The effect of hydrogel on cell viability was determined by the CCK-8 method. The materials of each group were cut into circles with a diameter of 1 cm. They were then sterilized by UV for 30 min, soaked in 75% alcohol for 30 min, and subsequently washed three times - first with sterile water and then with PBS, for 15 min each time. Finally, they were put into 24-well plates for spare use. Add 1 mL of DMEM basic medium to each well of the plate, put the soaked plate into the 5% CO2 and 37 °C constant-temperature cell culture incubator, and incubate for 12 h. At the same time, inoculate the RSC96 rat Schwann cell line on the hydrogel in the 24-well plate and incubate the cells for 48 h. The medium used was DMEM complete medium containing 10%FBS + 1%PS. Next, 300 µL of working solution was added to each well and incubated for 4 h at 37 °C in a constant-temperature cell culture incubator, protected from light; then, 100 µL of working solution was pipetted from each well of the 24-well plate into a 96-well plate for the measurement of absorbance values at 450 nm. The cell viability was calculated as follows: Cell viability (%) = Absexp/Abscon × 100%, where Absexp is the absorbance of the experimental group and Abscon is the absorbance of the control group, when all the values were compared with those of the blank control group (cells cultured in the well plates without the material alone).
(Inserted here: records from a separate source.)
/-- O4. The examples of the table under 30_encoding.md R101, one for each of the thirteen modes. -/
def Obligations.ExampleEncodingsDecode : Prop :=
  decode [0xEA] = .ok (.nop, []) ∧ decode [0x0A] = .ok (.aslAcc, []) ∧
    decode [0xA9, 0x05] = .ok (.ldaImm 0x05, []) ∧ decode [0xA5, 0x10] = .ok (.ldaZp 0x10, []) ∧
    decode [0xB5, 0x10] = .ok (.ldaZpx 0x10, []) ∧ decode [0xB6, 0x10] = .ok (.ldxZpy 0x10, []) ∧
    decode [0x8D, 0x00, 0x02] = .ok (.staAbs 0x0200, []) ∧ decode [0xBD, 0x00, 0x02] = .ok (.ldaAbx 0x0200, []) ∧
    decode [0xB9, 0x00, 0x02] = .ok (.ldaAby 0x0200, []) ∧ decode [0xD0, 0xFB] = .ok (.bne 0xFB, []) ∧
    decode [0x6C, 0x00, 0x03] = .ok (.jmpInd 0x0300, []) ∧ decode [0xA1, 0x20] = .ok (.ldaIzx 0x20, []) ∧
    decode [0xB1, 0x20] = .ok (.ldaIzy 0x20, [])

/-- O5. The branch operand of 30_encoding.md R101 against the relative mode of R88. -/
def Obligations.BranchOperandReachesItsTarget : Prop :=
  ∀ (s : State) (target : Word),
    (∀ (b : Byte) (i : Instr), branchOperand s.pc target = some b → i.operand = .rel b →
      address i s = some target) ∧
    ((branchOperand s.pc target).isSome = true ↔
      -128 ≤ (target - (s.pc + 2)).toInt ∧ (target - (s.pc + 2)).toInt ≤ 127)

/-- O6. The Bus contract of 20_memory.md R51; both operations are total. -/
def Obligations.StoreThenFetch : Prop :=
  ∀ (s : State) (a : Word) (v : Byte), s.mem.wf = true →
    (s.store a v).load a = v ∧ (∀ b : Word, b ≠ a → (s.store a v).load b = s.load b) ∧
    (s.store a v).mem.wf = true ∧ { s.store a v with mem := s.mem } = s

/-- O7. The memory of the model is exactly the total map of 10_state.md R43. The canonical form is the model's own. -/
def Obligations.CanonicalMemoriesThatReadAlikeAreEqual : Prop :=
  ∀ m m' : Memory, m.wf = true → m'.wf = true → (∀ a : Word, m.read a = m'.read a) → m = m'

/-- O8. Instruction fetch reads the same memory with no prefetch (20_memory.md R69). -/
def Obligations.StoreIsSeenByTheNextInstructionFetch : Prop :=
  ∀ s : State, s.mem.wf = true →
    ∃ t, exec (.staAbs (s.pc + 3)) s = .next t ∧ (fetchInstr t.mem t.pc).opcode = s.a

/-- O9. The state after `Reset()` (10_state.md R46) and its accesses (70_reset_and_hazards.md R280), whatever the state before, jammed or counting. -/
def Obligations.ResetEffect : Prop :=
  ∀ (sp : Byte) (s : State),
    resetCore sp s =
      { a := 0, x := 0, y := 0, sp := sp, pc := word (s.load 0xFFFD) (s.load 0xFFFC),
        flags := { n := false, v := false, b := false, d := false, i := false, z := false, c := false },
        cycleDebt := 0, jammed := false, nmiPending := false, irqLine := false, mem := s.mem } ∧
    HostOp.apply sp .reset s = .next (resetCore sp s) ∧
    (resetCore sp s).boundary = true ∧ (resetCore sp s).FetchesNext ∧
    resetAccesses = [.fetch 0xFFFC, .fetch 0xFFFD] ∧
    ∀ m : Memory, (∀ a : Word, Access.fetch a ∈ resetAccesses → m.read a = s.load a) →
      resetCore sp { s with mem := m } = { resetCore sp s with mem := m }

/-- O10. The model's choices of log 1 (memory fill) and log 2 (SP_RESET), not rules of the spec. -/
def Obligations.ResetStateHolds : Prop :=
  State.reset = resetFrom 0xFF [] ∧ (∀ a : Word, State.reset.load a = 0x00) ∧ State.reset.pc = 0x0000

/-- O11. The jammed state (60_exceptions.md R241). -/
def Obligations.JammedTickChangesNothing : Prop :=
  ∀ s : State, s.jammed = true →
    step s = .next s ∧ tickAccesses s = [] ∧ s.boundary = false ∧
    raiseNmi s = { s with nmiPending := true } ∧
    (∀ level : Bool, setIrq level s = { s with irqLine := level }) ∧
    (∀ (a : Word) (v : Byte), hostWrite a v s = { s with mem := s.mem.write a v }) ∧
    (∀ (k : Nat) (level : Bool) (a : Word) (v : Byte),
      Host.Core.run Sys2Proof.core k (hostWrite a v (setIrq level (raiseNmi s))) =
        .next (hostWrite a v (setIrq level (raiseNmi s)))) ∧
    (∀ (sp : Byte) (op : HostOp), ∃ t, op.apply sp s = .next t ∧ (t.jammed = false ↔ op = .reset)) ∧
    ∀ (sp : Byte) (level : Bool), (resetCore sp (setIrq level (raiseNmi s))).jammed = false ∧
      (resetCore sp (setIrq level (raiseNmi s))).nmiPending = false ∧
      (resetCore sp (setIrq level (raiseNmi s))).irqLine = false

/-- O12. The boundary tick fetches, decodes and runs one instruction (60_exceptions.md R240, R243). -/
def Obligations.StepRunsTheDecodedInstruction : Prop :=
  ∀ (s : State) (i : Instr) (rest : List Byte), s.FetchesNext →
    decode [s.load s.pc, s.load (s.pc + 1), s.load (s.pc + 2)] = .ok (i, rest) → step s = exec i s

/-- O13. The host's load of a program (log 7) against the fetch of 60_exceptions.md R240. -/
def Obligations.PlacedWordRuns : Prop :=
  ∀ (s : State) (nbits w : Nat) (i : Instr), s.mem.wf = true → decodeTableWord nbits w = some i →
    step (s.withFetchWord nbits w) = exec i (s.withFetchWord nbits w)

/-- O14. Step always completes, every Bus access succeeds, no instruction stops the model (60_exceptions.md R240, R248). -/
def Obligations.EveryTickAndInstructionCompletes : Prop :=
  (∀ s : State, ∃ t, step s = .next t) ∧ ∀ (i : Instr) (s : State), ∃ t, exec i s = .next t

/-- O15. Priority and masking (60_exceptions.md R249, R250, R253). -/
def Obligations.BoundaryTickOrder : Prop :=
  ∀ s : State, s.jammed = false → s.cycleDebt = 0 →
    (s.nmiPending = true → ∃ t, step s = .next t ∧ t.nmiPending = false ∧ t.irqLine = s.irqLine ∧
      t.pc = word (t.load 0xFFFB) (t.load 0xFFFA)) ∧
    (s.nmiPending = false → s.irqLine = true → s.flags.i = false → ∃ t, step s = .next t ∧
      t.nmiPending = false ∧ t.irqLine = true ∧ t.pc = word (t.load 0xFFFF) (t.load 0xFFFE)) ∧
    (s.nmiPending = false → (s.irqLine = false ∨ s.flags.i = true) →
      step s = exec (fetchInstr s.mem s.pc) s)

/-- O16. The entry sequence of NMI and IRQ (60_exceptions.md R252). -/
def Obligations.InterruptEntryEffect : Prop :=
  ∀ (s : State) (vector : Word), s.jammed = false → s.cycleDebt = 0 →
    (vector = 0xFFFA ∧ s.nmiPending = true ∨
      vector = 0xFFFE ∧ s.nmiPending = false ∧ s.irqLine = true ∧ s.flags.i = false) →
    ∃ t image, step s = .next t ∧
      t = { s with
            sp := s.sp - 3
            flags := { s.flags with i := true }
            pc := word (t.mem.read (vector + 1)) (t.mem.read vector)
            mem := ((s.mem.write (stackAddr s.sp) (hi8 s.pc)).write (stackAddr (s.sp - 1)) (lo8 s.pc)).write
              (stackAddr (s.sp - 2)) image
            cycleDebt := 6
            nmiPending := false } ∧
      image = s.flags.packP false ∧ image.getLsbD 5 = true ∧ image.getLsbD 4 = false ∧ image.getLsbD 2 = s.flags.i ∧
      tickAccesses s = [.store (stackAddr s.sp), .store (stackAddr (s.sp - 1)), .store (stackAddr (s.sp - 2)),
        .fetch vector, .fetch (vector + 1)] ∧
      Host.Core.run Sys2Proof.core 6 t = .next { t with cycleDebt := 0 }

/-- O17. Entry and RTI are inverse (60_exceptions.md R252, R256). -/
def Obligations.ReturnFromInterruptResumesTheProgram : Prop :=
  ∀ s t : State, s.mem.wf = true → s.jammed = false → s.cycleDebt = 0 →
    (s.nmiPending = true ∨ s.irqLine = true ∧ s.flags.i = false) → step s = .next t →
    ∃ u, exec .rti { t with cycleDebt := 0 } = .next u ∧
      u.a = s.a ∧ u.x = s.x ∧ u.y = s.y ∧ u.sp = s.sp ∧ u.pc = s.pc ∧ u.flags = s.flags ∧ u.irqLine = s.irqLine ∧
      ∀ a : Word, a ≠ stackAddr s.sp → a ≠ stackAddr (s.sp - 1) → a ≠ stackAddr (s.sp - 2) → u.load a = s.load a

/-- O18. Counting ticks (60_exceptions.md R242). -/
def Obligations.InstructionOccupiesItsCycles : Prop :=
  (∀ s : State, s.jammed = false → 0 < s.cycleDebt →
      step s = .next { s with cycleDebt := s.cycleDebt - 1 } ∧ tickAccesses s = [] ∧ s.boundary = false) ∧
    ∀ (s : State) (i : Instr), s.FetchesNext → i = fetchInstr s.mem s.pc → i.mnemonic ≠ .illegal →
      ∃ t, step s = .next t ∧ s.boundary = true ∧ ∀ k : Nat, 1 ≤ k → k ≤ Instr.cycles i s →
        Host.Core.run Sys2Proof.core k s = .next { t with cycleDebt := Instr.cycles i s - k }

/-- O19. The cycle rule (30_encoding.md R94) with the base table of R97; `Instr.cycles` reads the tables, `exec` the counts of its rows. -/
def Obligations.DebtIsBasePlusExtraLessOne : Prop :=
  ∀ (i : Instr) (s t : State), i.mnemonic ≠ .illegal → exec i s = .next t →
    t.cycleDebt + 1 = baseCycles i.mnemonic i.operand.mode + Instr.extraCycles i s ∧
    2 ≤ Instr.cycles i s ∧ Instr.cycles i s ≤ 7 ∧
    Instr.extraCycles i s =
      (if Instr.cls i = .read ∧ i.operand.mode ∈ [Mode.abx, Mode.aby, Mode.izy] ∧ (Instr.resolved i s).crossed = true
        then 1
      else if Instr.cls i = .branch ∧ branchCondition i.mnemonic s.flags = true then
        (if (Instr.resolved i s).crossed = true then 2 else 1)
      else 0)

/-- O20. No double advance of PC (70_reset_and_hazards.md R301, 10_state.md R27). -/
def Obligations.PcAdvancesByTheLength : Prop :=
  ∀ (i : Instr) (s t : State), exec i s = .next t →
    (transfersControl i.mnemonic = false ∨ Instr.cls i = .branch ∧ branchCondition i.mnemonic s.flags = false) →
    t.pc.toNat = (s.pc.toNat + 1 + i.operand.mode.operandBytes) % 65536

/-- O21. The invariants of 10_state.md R49, with the canonical form of memory, kept by every step. -/
def Obligations.EveryTickKeepsTheInvariant : Prop :=
  ∀ s t : State, s.Inv → step s = .next t → t.Inv

/-- O22. The invariant of 10_state.md R49 at reset. -/
def Obligations.ResetStateSatisfiesTheInvariant : Prop :=
  State.reset.Inv ∧ ∀ (sp : Byte) (m : Memory), m.wf = true → (resetFrom sp m).Inv

/-- O23. The invariants of 10_state.md R49 over the host operations of 60_exceptions.md R245. -/
def Obligations.InvariantHoldsBetweenHostOperations : Prop :=
  ∀ (sp : Byte) (s : State), Reachable sp s →
    (0x0100 ≤ (stackAddr s.sp).toNat ∧ (stackAddr s.sp).toNat = 0x0100 + s.sp.toNat ∧
      (stackAddr s.sp).toNat ≤ 0x01FF) ∧
    s.cycleDebt ≤ 6 ∧ (s.jammed = true → s.cycleDebt = 0) ∧ s.flags.b = false

/-- O24. The flag summary (10_state.md R45) as a frame over all instructions. -/
def Obligations.FlagFrame : Prop :=
  (∀ (i : Instr) (s t : State), exec i s = .next t →
      ((flagsWritten i.mnemonic).n = false → t.flags.n = s.flags.n) ∧
      ((flagsWritten i.mnemonic).v = false → t.flags.v = s.flags.v) ∧
      ((flagsWritten i.mnemonic).d = false → t.flags.d = s.flags.d) ∧
      ((flagsWritten i.mnemonic).i = false → t.flags.i = s.flags.i) ∧
      ((flagsWritten i.mnemonic).z = false → t.flags.z = s.flags.z) ∧
      ((flagsWritten i.mnemonic).c = false → t.flags.c = s.flags.c) ∧
      t.flags.b = s.flags.b) ∧
    ∀ s t : State, s.jammed = false → s.cycleDebt = 0 →
      (s.nmiPending = true ∨ s.irqLine = true ∧ s.flags.i = false) → step s = .next t →
      t.flags = { s.flags with i := true }

/-- O25. The register summary (10_state.md R44) as a frame over all instructions. -/
def Obligations.RegisterFrame : Prop :=
  ∀ (i : Instr) (s t : State), exec i s = .next t →
    ((regsWritten i.mnemonic i.operand.mode).a = false → t.a = s.a) ∧
    ((regsWritten i.mnemonic i.operand.mode).x = false → t.x = s.x) ∧
    ((regsWritten i.mnemonic i.operand.mode).y = false → t.y = s.y) ∧
    ((regsWritten i.mnemonic i.operand.mode).sp = false → t.sp = s.sp) ∧
    t.nmiPending = s.nmiPending ∧ t.irqLine = s.irqLine ∧
    (i.mnemonic ≠ .illegal → t.jammed = s.jammed)

/-- O26. The core makes only the accesses of 20_memory.md R66, so only the stores it lists change memory. -/
def Obligations.MemoryFrame : Prop :=
  (∀ (i : Instr) (s t : State) (a : Word), exec i s = .next t → Access.store a ∉ instrAccesses i s →
      t.load a = s.load a) ∧
    ∀ (s t : State) (a : Word), step s = .next t → Access.store a ∉ tickAccesses s → t.load a = s.load a

/-- O27. The core makes only the accesses of 20_memory.md R66: no other byte of memory can influence a tick. -/
def Obligations.TickReadsOnlyWhatItFetches : Prop :=
  ∀ (s : State) (m : Memory), s.mem.wf = true → m.wf = true →
    (∀ a : Word, Access.fetch a ∈ tickAccesses s → m.read a = s.mem.read a) →
    tickAccesses { s with mem := m } = tickAccesses s ∧
    ∃ t t', step s = .next t ∧ step { s with mem := m } = .next t' ∧
      { t' with mem := t.mem } = t ∧
      ∀ a : Word, Access.store a ∈ tickAccesses s → t'.load a = t.load a

/-- O28. `Resolve(mode)` in numbers (30_encoding.md R88); a page is the address divided by 256. -/
def Obligations.ResolveGivesTheEffectiveAddress : Prop :=
  ∀ (s : State) (b : Byte) (w : Word),
    (∀ o : Operand, (s.pastInstr o).pc.toNat = (s.pc.toNat + 1 + o.mode.operandBytes) % 65536) ∧
    resolve .imp (s.pastInstr .imp) = { ea := none, crossed := false } ∧
    resolve .acc (s.pastInstr .acc) = { ea := none, crossed := false } ∧
    resolve (.imm b) (s.pastInstr (.imm b)) = { ea := some (s.pc + 1), crossed := false } ∧
    resolve (.zp b) (s.pastInstr (.zp b)) = { ea := some (BitVec.ofNat 16 b.toNat), crossed := false } ∧
    resolve (.zpx b) (s.pastInstr (.zpx b)) =
      { ea := some (BitVec.ofNat 16 ((b.toNat + s.x.toNat) % 256)), crossed := false } ∧
    resolve (.zpy b) (s.pastInstr (.zpy b)) =
      { ea := some (BitVec.ofNat 16 ((b.toNat + s.y.toNat) % 256)), crossed := false } ∧
    resolve (.abs w) (s.pastInstr (.abs w)) = { ea := some w, crossed := false } ∧
    resolve (.abx w) (s.pastInstr (.abx w)) =
      { ea := some (BitVec.ofNat 16 (w.toNat + s.x.toNat)),
        crossed := decide ((w.toNat + s.x.toNat) % 65536 / 256 ≠ w.toNat / 256) } ∧
    resolve (.aby w) (s.pastInstr (.aby w)) =
      { ea := some (BitVec.ofNat 16 (w.toNat + s.y.toNat)),
        crossed := decide ((w.toNat + s.y.toNat) % 65536 / 256 ≠ w.toNat / 256) } ∧
    resolve (.rel b) (s.pastInstr (.rel b)) =
      { ea := some (BitVec.ofInt 16 (s.pc.toNat + 2 + b.toInt)),
        crossed := decide (((s.pc.toNat : Int) + 2 + b.toInt) % 65536 / 256 ≠ ((s.pc.toNat : Int) + 2) % 65536 / 256) } ∧
    resolve (.ind w) (s.pastInstr (.ind w)) =
      { ea := some (BitVec.ofNat 16 (wordAt s w.toNat
          (if Config.jmpIndPageWrap then w.toNat / 256 * 256 + (w.toNat % 256 + 1) % 256 else w.toNat + 1))),
        crossed := false } ∧
    resolve (.izx b) (s.pastInstr (.izx b)) =
      { ea := some (BitVec.ofNat 16 (wordAt s ((b.toNat + s.x.toNat) % 256) ((b.toNat + s.x.toNat + 1) % 256))),
        crossed := false } ∧
    resolve (.izy b) (s.pastInstr (.izy b)) =
      { ea := some (BitVec.ofNat 16 (wordAt s b.toNat ((b.toNat + 1) % 256) + s.y.toNat)),
        crossed := decide ((wordAt s b.toNat ((b.toNat + 1) % 256) + s.y.toNat) % 65536 / 256 ≠
          wordAt s b.toNat ((b.toNat + 1) % 256) / 256) }

/-- O29. Loads (40_load_store.md R111 to R113); the operand byte is `M`, the costs are base plus extra by R94. -/
def Obligations.LoadEffects : Prop :=
  (RowsOf .lda [(0xA9, .imm, 2, 2), (0xA5, .zp, 2, 3), (0xB5, .zpx, 2, 4), (0xAD, .abs, 3, 4), (0xBD, .abx, 3, 4), (0xB9, .aby, 3, 4), (0xA1, .izx, 2, 6), (0xB1, .izy, 2, 5)]) ∧
    (RowsOf .ldx [(0xA2, .imm, 2, 2), (0xA6, .zp, 2, 3), (0xB6, .zpy, 2, 4), (0xAE, .abs, 3, 4), (0xBE, .aby, 3, 4)]) ∧
    (RowsOf .ldy [(0xA0, .imm, 2, 2), (0xA4, .zp, 2, 3), (0xB4, .zpx, 2, 4), (0xAC, .abs, 3, 4), (0xBC, .abx, 3, 4)]) ∧
    (∀ (i : Instr) (s : State), i.mnemonic = .lda →
      exec i s = .next (completed i s { s with a := operandByte i s, flags := zeroNegative s.flags (operandByte i s) })) ∧
    (∀ (i : Instr) (s : State), i.mnemonic = .ldx →
      exec i s = .next (completed i s { s with x := operandByte i s, flags := zeroNegative s.flags (operandByte i s) })) ∧
    (∀ (i : Instr) (s : State), i.mnemonic = .ldy →
      exec i s = .next (completed i s { s with y := operandByte i s, flags := zeroNegative s.flags (operandByte i s) }))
2.6. Cell Proliferation Assay

Cultivate the cells on hydrogels of different elastic moduli in 24-well plates and process the cells after 48 h of incubation; prepare a 2× EdU working solution in serum-free medium with 10 mM EdU solution; pre-warm the 2× EdU solution and add the 2× EdU solution to an equal volume of medium containing the experimental cells to obtain a 1× EdU solution; add 0.2 mL of Click reaction mixture to each well. Add 0.2 mL of Click reaction mixture to each well, gently shake the plate to ensure that the reaction mixture can evenly cover the sample, and configure the system as required; react for 1–2 h away from light; aspirate the Click reaction solution, and wash it with washing solution for 3 times, each time for 3–5 min. For DNA staining, perform the preparation of DAPI solution: Dilute DAPI (1000×) in PBS at the ratio of 1:1000, and keep it away from light; add 1× DAPI solution 1 mL to each well, and keep it away from light; add 1× DAPI solution 1 mL to each well at room temperature. For solution 1ml, incubate for about 10 min at room temperature and keep away from light; add PBS to each well to wash 1~3 times; pick up the picture.

2.7. Cell Adhesion Assay

To test the differences in adhesion on the surface of hydrogels with different moduli of elasticity, RSC96 cells were inoculated on 1.5 kPa, 8.0 kPa,13.75 kPa, 27.67 kPa, and 39 kPa PAM/CS hydrogels and incubated for 48 h. Cells were allowed to attach to the PAM/CS hydrogels for 48 h in an incubator at 37 °C, 5% CO2. Petri dishes were washed 3 times with PBS to remove non-adherent cells. The number of remaining cells attached to the gel was imaged using a fluorescence microscope (Leica Microsystems, Wetzlar, Germany). Ten different image fields (1.5 mm2 area) were selected for each gel, and the number of cells was counted for each substrate (in triplicate) using ImageJ software (ij150-win-jre6-32-bit, NIH, Bethesda, MD, USA). Data were exported to Origin Pro 8.0 (Origin Lab Corporation, Northampton, MA, USA) for analysis and graphic production.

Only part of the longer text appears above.